Example or comparision of well defined and not well defined collections:

Not well defined collections | Well defined collections |

i) A family of rich persons | i) A family of persons having more than one crore rupees |

ii) A group of tall students | ii) A group of students, with height 160 cm or more |

iii) A group of numbers | iii) A group of even natural numbers less than 15 |

→ Some more examples of well defined collections:

i) Vowels of English alphabets, namely a, e, i, o, u.

ii) Odd natural numbers less than 11, namely 1, 3, 5, 7, 9.

iii) The roots of the equation x^{2} – 3x + 2 = 0, i.e., 1 and 2.

→ Objects, elements and members of a set are synonymous words.

→ Sets are usually denoted by the capital letters like A, B, C, X, Y, Z, etc.

→ An object belonging to a set is known as a member/element/individual of the set.

→ The elements of a set are represented by small case letters,

i.e., a, b, c, , x, y, z, etc.

→ If ‘b’ is an element of a set A, then we say that ‘b’ belongs to A.

→ The word ‘belongs to’ is denoted by the Greek symbol ‘∈’.

→ Thus, in a notation form, ‘b’ belongs to A is written as b ∈ A and ‘c’ does not belong to ‘A’ is written as c ∉ A.

→ Representation of sets: Sets are generally represented by the following two methods.

i) Roster (or) Tabular form

ii) Rule method (or) Set builder form.

→ Roster (or) Tabular form: In this form, all elements of the set are written, separated by commas, within curly brackets.

Example:

i) The set of all natural numbers less than 5 is represented as N = {l,2,3,4}

ii) The set of all letters in the word “JANUARY” is represented as B = {A, J, N, R, U, Y}

Note:

a) In a set notation, order is not important.

b) The elements of a set are generally not repeated in a particular set.

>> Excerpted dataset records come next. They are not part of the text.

-- ==== Sys2Proof/Decode.lean ====
section
/-! DEFINITION. Decoding and encoding of transaction words (spec/30_encoding.md R101 to R109): the fields, the
well-formedness checks in the order of R104, the rows of R108, and the encoder written from the same table. -/

namespace Sys2Proof

open Sys2Proof.Machine

/-! The fields of a transaction word (30 R101). -/
def txData (t : TxWord) : Word := t.extractLsb' 32 32
def txOp (t : TxWord) : BitVec 4 := t.extractLsb' 28 4
def txSize (t : TxWord) : BitVec 2 := t.extractLsb' 26 2
def txRsvd (t : TxWord) : BitVec 11 := t.extractLsb' 15 11
def txPage (t : TxWord) : Page := t.extractLsb' 12 3
def txOff (t : TxWord) : Offset := t.extractLsb' 0 12

/-- `DATA < 2^(8 << SIZE)`: the written value fits the access size (30 R104 `wf_wdata`). -/
def txFits (t : TxWord) : Bool := decide ((txData t).toNat < 2 ^ (8 <<< (txSize t).toNat))

/-- The first check of 30 R104 that the word fails, in the order listed there; none for a well-formed word. -/
def checkWord (t : TxWord) : Option WfCheck :=
  let op := (txOp t).toNat
  if op > 6 then some .op
  else if txRsvd t ≠ 0#11 then some .rsvd
  else if op ≤ 1 ∧ txSize t = 3#2 then some .size
  else if op > 1 ∧ txSize t ≠ 0#2 then some .size
  else if op = 0 ∧ txData t ≠ 0#32 then some .rdata
  else if op = 1 ∧ txFits t = false then some .wdata
  else if op = 2 ∧ ¬ ((txData t).toNat < 0x100 ∧ txPage t = 0#3) then some .bedata
  else if op = 3 ∧ ¬ (txPage t = 0#3 ∧ txOff t = 0#12) then some .done
  else if op ≥ 4 ∧ ¬ (txData t = 0#32 ∧ txPage t = 0#3 ∧ txOff t = 0#12) then some .host
  else none

/-- Rows 1 and 2 of 30 R108: a bus read. -/
def decodeRead (size : Size) (page : Page) (off : Offset) : Instr :=
  if isRegOffset off then .rdReg size page off else .rdBuf size page off

/-- Rows 3 to 7: Locality Control. -/
def decodeLocCtrl (size : Size) (page : Page) (v : Word) : Instr :=
  if v = tokRequestAccess then .wrLocRequest size page
  else if v = tokRelinquish then .wrLocRelinquish size page
  else if v = tokSeize then .wrLocSeize size page
  else if v = tokResetEst then .wrLocResetEst size page
  else .wrLocOther size page v

/-- Rows 8 to 10: Control Request. -/
def decodeCtrlReq (size : Size) (page : Page) (v : Word) : Instr :=
  if v = tokCmdReady then .wrReqCmdReady size page
  else if v = tokGoIdle then .wrReqGoIdle size page
  else .wrReqOther size page v

/-- Rows 11 and 12: Control Cancel. -/
def decodeCtrlCancel (size : Size) (page : Page) (v : Word) : Instr :=
  if v = tokCancel then .wrCancelCancel size page else .wrCancelOther size page v

/-- Rows 13 and 14: Control Start. -/
def decodeCtrlStart (size : Size) (page : Page) (v : Word) : Instr :=
  if v = tokInvoke then .wrStartInvoke size page else .wrStartOther size page v

/-- Rows 3 to 16: a bus write, decoded by its exact page offset and its zero-extended value (30 R106). -/
def decodeWrite (size : Size) (page : Page) (off : Offset) (v : Word) : Instr :=
  if off = offLocCtrl then decodeLocCtrl size page v
  else if off = offCtrlReq then decodeCtrlReq size page v
  else if off = offCtrlCancel then decodeCtrlCancel size page v
  else if off = offCtrlStart then decodeCtrlStart size page v
  else if isRegOffset off then .wrRegNoEffect size page off v
  else .wrBuf size page off v

/-- Rows 18 and 19: a completion. -/
def decodeDone (st : Word) : Instr :=
  if st = 0#32 then .beDoneOk else .beDoneFail st

/-- The row of a word that passed the checks (30 R108); OP 7 to 15 and SIZE 3 are refused by name here too. -/
def decodeRow (t : TxWord) : Except WfCheck Instr :=
  match sizeOfCode (txSize t) with
  | none => .error .size
  | some size =>
    match (txOp t).toNat with
    | 0 => .ok (decodeRead size (txPage t) (txOff t))
    | 1 => .ok (decodeWrite size (txPage t) (txOff t) (txData t))
    | 2 => .ok (.beWr (txOff t) ((txData t).extractLsb' 0 8))
    | 3 => .ok (decodeDone (txData t))
    | 4 => .ok .hostReset
    | 5 => .ok .hostSave
    | 6 => .ok .hostRestore
    | _ => .error .op

/-- The decoder: the checks of 30 R104, then the first matching row of R108. Total on every 64-bit word. -/
def decode (t : TxWord) : Except WfCheck Instr :=
  match checkWord t with
  | some c => .error c
  | none => decodeRow t

/-- A transaction word from its fields (30 R101): `DATA || OP || SIZE || RSVD = 0 || PAGE || OFF`. -/
def pack (data : Word) (op : BitVec 4) (size : BitVec 2) (page : Page) (off : Offset) : TxWord :=
  data ++ op ++ size ++ 0#11 ++ page ++ off

/-- The word of a bus read. -/
def packRead (size : Size) (page : Page) (off : Offset) : TxWord := pack 0#32 0#4 (sizeCode size) page off

/-- The word of a bus write (30 R112). -/
def packWrite (size : Size) (page : Page) (off : Offset) (v : Word) : TxWord := pack v 1#4 (sizeCode size) page off

/-- The word of an instruction, written from the rows of 30 R108. -/
def encode : Instr → TxWord
  | .rdReg size page off => packRead size page off
  | .rdBuf size page off => packRead size page off
  | .wrLocRequest size page => packWrite size page offLocCtrl tokRequestAccess
  | .wrLocRelinquish size page => packWrite size page offLocCtrl tokRelinquish
  | .wrLocSeize size page => packWrite size page offLocCtrl tokSeize
  | .wrLocResetEst size page => packWrite size page offLocCtrl tokResetEst
  | .wrLocOther size page v => packWrite size page offLocCtrl v
  | .wrReqCmdReady size page => packWrite size page offCtrlReq tokCmdReady
  | .wrReqGoIdle size page => packWrite size page offCtrlReq tokGoIdle
  | .wrReqOther size page v => packWrite size page offCtrlReq v
  | .wrCancelCancel size page => packWrite size page offCtrlCancel tokCancel
  | .wrCancelOther size page v => packWrite size page offCtrlCancel v
  | .wrStartInvoke size page => packWrite size page offCtrlStart tokInvoke
  | .wrStartOther size page v => packWrite size page offCtrlStart v
  | .wrRegNoEffect size page off v => packWrite size page off v
  | .wrBuf size page off v => packWrite size page off v
  | .beWr index byte => pack (byte.setWidth 32) 2#4 0#2 0#3 index
  | .beDoneOk => pack 0#32 3#4 0#2 0#3 0#12
  | .beDoneFail st => pack st 3#4 0#2 0#3 0#12
  | .hostReset => pack 0#32 4#4 0#2 0#3 0#12
  | .hostSave => pack 0#32 5#4 0#2 0#3 0#12
  | .hostRestore => pack 0#32 6#4 0#2 0#3 0#12

/-- The agent whose transaction this is (00 R7, 30 R100). -/
def agentOf : Instr → Agent
  | .rdReg .. => .bus
  | .rdBuf .. => .bus
  | .wrLocRequest .. => .bus
  | .wrLocRelinquish .. => .bus
  | .wrLocSeize .. => .bus
  | .wrLocResetEst .. => .bus
  | .wrLocOther .. => .bus
  | .wrReqCmdReady .. => .bus
  | .wrReqGoIdle .. => .bus
  | .wrReqOther .. => .bus
  | .wrCancelCancel .. => .bus
  | .wrCancelOther .. => .bus
  | .wrStartInvoke .. => .bus
  | .wrStartOther .. => .bus
  | .wrRegNoEffect .. => .bus
  | .wrBuf .. => .bus
  | .beWr .. => .backend
  | .beDoneOk => .backend
  | .beDoneFail .. => .backend
  | .hostReset => .host
  | .hostSave => .host
  | .hostRestore => .host

/-- The window address of a bus access (20 R71, 30 R105): `a = PAGE || OFF`, 15 bits. -/
def windowAddr (page : Page) (off : Offset) : BitVec 15 := page ++ off

/-- The page of a window address (20 R71): `a[14:12]`. -/
def windowPage (a : BitVec 15) : Page := a.extractLsb' 12 3

/-- The page offset of a window address (20 R71): `a[11:0]`. -/
def windowOff (a : BitVec 15) : Offset := a.extractLsb' 0 12

/-- The instruction whose table word has the low `nbits` bits of `w` and zeros above (the host's numbering is the word's own).
The first matching row wins (30 R108), so the match value of a row can decode to an earlier one (notes/assumptions/13). -/
def decodeTableWord (nbits w : Nat) : Option Instr :=
  let v := w % 2 ^ nbits
  if v < 2 ^ 64 then
    match decode (BitVec.ofNat 64 v) with
    | .ok i => some i
    | .error _ => none
  else none

end Sys2Proof
end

→ Set builder form (or) Rule method: In this method, a set is described by using a representative and stating the property (or) properties which the elements of the set satisfy, through the representative.

Example:

i) Set of all natural numbers less than 5.

A = {x : x ∈ N, x < 5}

ii) Set of vowels of the English alphabet.

V = {x : x is a vowel in the English alphabet)

Note: It may be observed that we describe the set by using a symbol (x or y or z etc.) for elements of the set.

→ Types of set:

→ Empty set (or) Null set (or) Void set: A set, which does not contain any element is called an empty set (or) a null set (or) a void set.

→ Empty set is denoted by ∅ (or) { }

Example :

A = (x : x is a natural number smaller than 1}

B = {x : x

^{2}– 2 = 0 and x is a rational number}

C = (x : x is a man living on the moon}

Note: ∅ and { 0 } are two different sets. {0} is a set containing the single element ‘0’ while { } is a null set.

→ Singleton set: A set consisting of a single element is called a singleton set.

Examples:

{ 0 }, {- 7} are singleton sets.

→ Finite set: A set which is possible to count the number of elements of that set is called finite set.

Example – 1 : The set {3, 4, 5, 6} is a finite set, because it contains a definite number of elements i.e., only 4 elements.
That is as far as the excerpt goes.